_Given data_
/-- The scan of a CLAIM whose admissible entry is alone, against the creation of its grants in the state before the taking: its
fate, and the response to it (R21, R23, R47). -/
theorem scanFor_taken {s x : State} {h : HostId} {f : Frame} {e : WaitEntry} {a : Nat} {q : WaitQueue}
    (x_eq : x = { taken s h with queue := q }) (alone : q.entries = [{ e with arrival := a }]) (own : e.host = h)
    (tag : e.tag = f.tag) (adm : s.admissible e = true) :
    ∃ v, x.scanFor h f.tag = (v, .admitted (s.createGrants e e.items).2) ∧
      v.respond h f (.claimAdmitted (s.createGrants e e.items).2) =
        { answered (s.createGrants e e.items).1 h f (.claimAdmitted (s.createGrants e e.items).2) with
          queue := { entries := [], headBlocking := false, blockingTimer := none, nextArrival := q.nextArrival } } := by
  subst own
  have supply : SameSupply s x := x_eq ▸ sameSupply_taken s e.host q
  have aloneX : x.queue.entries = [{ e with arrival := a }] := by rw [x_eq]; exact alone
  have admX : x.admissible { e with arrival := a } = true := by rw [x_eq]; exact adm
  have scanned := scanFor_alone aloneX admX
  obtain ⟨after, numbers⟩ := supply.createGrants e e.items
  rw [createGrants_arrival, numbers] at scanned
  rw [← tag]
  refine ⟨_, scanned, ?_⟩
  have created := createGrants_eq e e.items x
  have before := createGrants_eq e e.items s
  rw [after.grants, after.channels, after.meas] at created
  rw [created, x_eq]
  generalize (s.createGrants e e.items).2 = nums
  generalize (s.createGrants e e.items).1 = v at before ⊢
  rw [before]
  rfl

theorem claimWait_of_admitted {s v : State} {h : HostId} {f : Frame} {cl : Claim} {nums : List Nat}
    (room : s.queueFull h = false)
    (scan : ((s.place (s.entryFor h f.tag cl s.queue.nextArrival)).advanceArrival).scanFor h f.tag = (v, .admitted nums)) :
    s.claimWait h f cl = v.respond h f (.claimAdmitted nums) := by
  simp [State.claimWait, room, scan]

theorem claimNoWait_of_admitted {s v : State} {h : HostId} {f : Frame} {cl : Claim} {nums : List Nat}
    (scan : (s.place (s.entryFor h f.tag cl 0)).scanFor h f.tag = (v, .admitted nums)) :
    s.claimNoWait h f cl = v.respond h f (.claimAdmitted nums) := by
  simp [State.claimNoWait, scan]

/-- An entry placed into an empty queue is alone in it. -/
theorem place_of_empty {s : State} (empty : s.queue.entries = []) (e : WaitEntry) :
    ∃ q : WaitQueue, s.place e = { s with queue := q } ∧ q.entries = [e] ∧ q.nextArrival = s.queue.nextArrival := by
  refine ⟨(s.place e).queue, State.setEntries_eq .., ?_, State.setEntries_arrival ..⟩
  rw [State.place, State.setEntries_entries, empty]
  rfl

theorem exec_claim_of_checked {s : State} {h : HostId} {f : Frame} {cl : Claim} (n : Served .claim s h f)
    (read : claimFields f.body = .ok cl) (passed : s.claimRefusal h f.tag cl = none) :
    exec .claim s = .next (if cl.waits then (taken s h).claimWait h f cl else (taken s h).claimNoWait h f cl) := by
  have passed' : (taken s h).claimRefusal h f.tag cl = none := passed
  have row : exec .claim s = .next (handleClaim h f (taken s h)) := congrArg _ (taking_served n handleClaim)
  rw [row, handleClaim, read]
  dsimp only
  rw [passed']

_Aim of the exercise_
Taking the line that contains "s.queue.nextArrival := by" as the first and the last line of the material as the final one, transcribe that span exactly and include nothing else.

_Answer area_
    ∃ q : WaitQueue, s.place e = { s with queue := q } ∧ q.entries = [e] ∧ q.nextArrival = s.queue.nextArrival := by
  refine ⟨(s.place e).queue, State.setEntries_eq .., ?_, State.setEntries_arrival ..⟩
  rw [State.place, State.setEntries_entries, empty]
  rfl

theorem exec_claim_of_checked {s : State} {h : HostId} {f : Frame} {cl : Claim} (n : Served .claim s h f)
    (read : claimFields f.body = .ok cl) (passed : s.claimRefusal h f.tag cl = none) :
    exec .claim s = .next (if cl.waits then (taken s h).claimWait h f cl else (taken s h).claimNoWait h f cl) := by
  have passed' : (taken s h).claimRefusal h f.tag cl = none := passed
  have row : exec .claim s = .next (handleClaim h f (taken s h)) := congrArg _ (taking_served n handleClaim)
  rw [row, handleClaim, read]
  dsimp only
  rw [passed']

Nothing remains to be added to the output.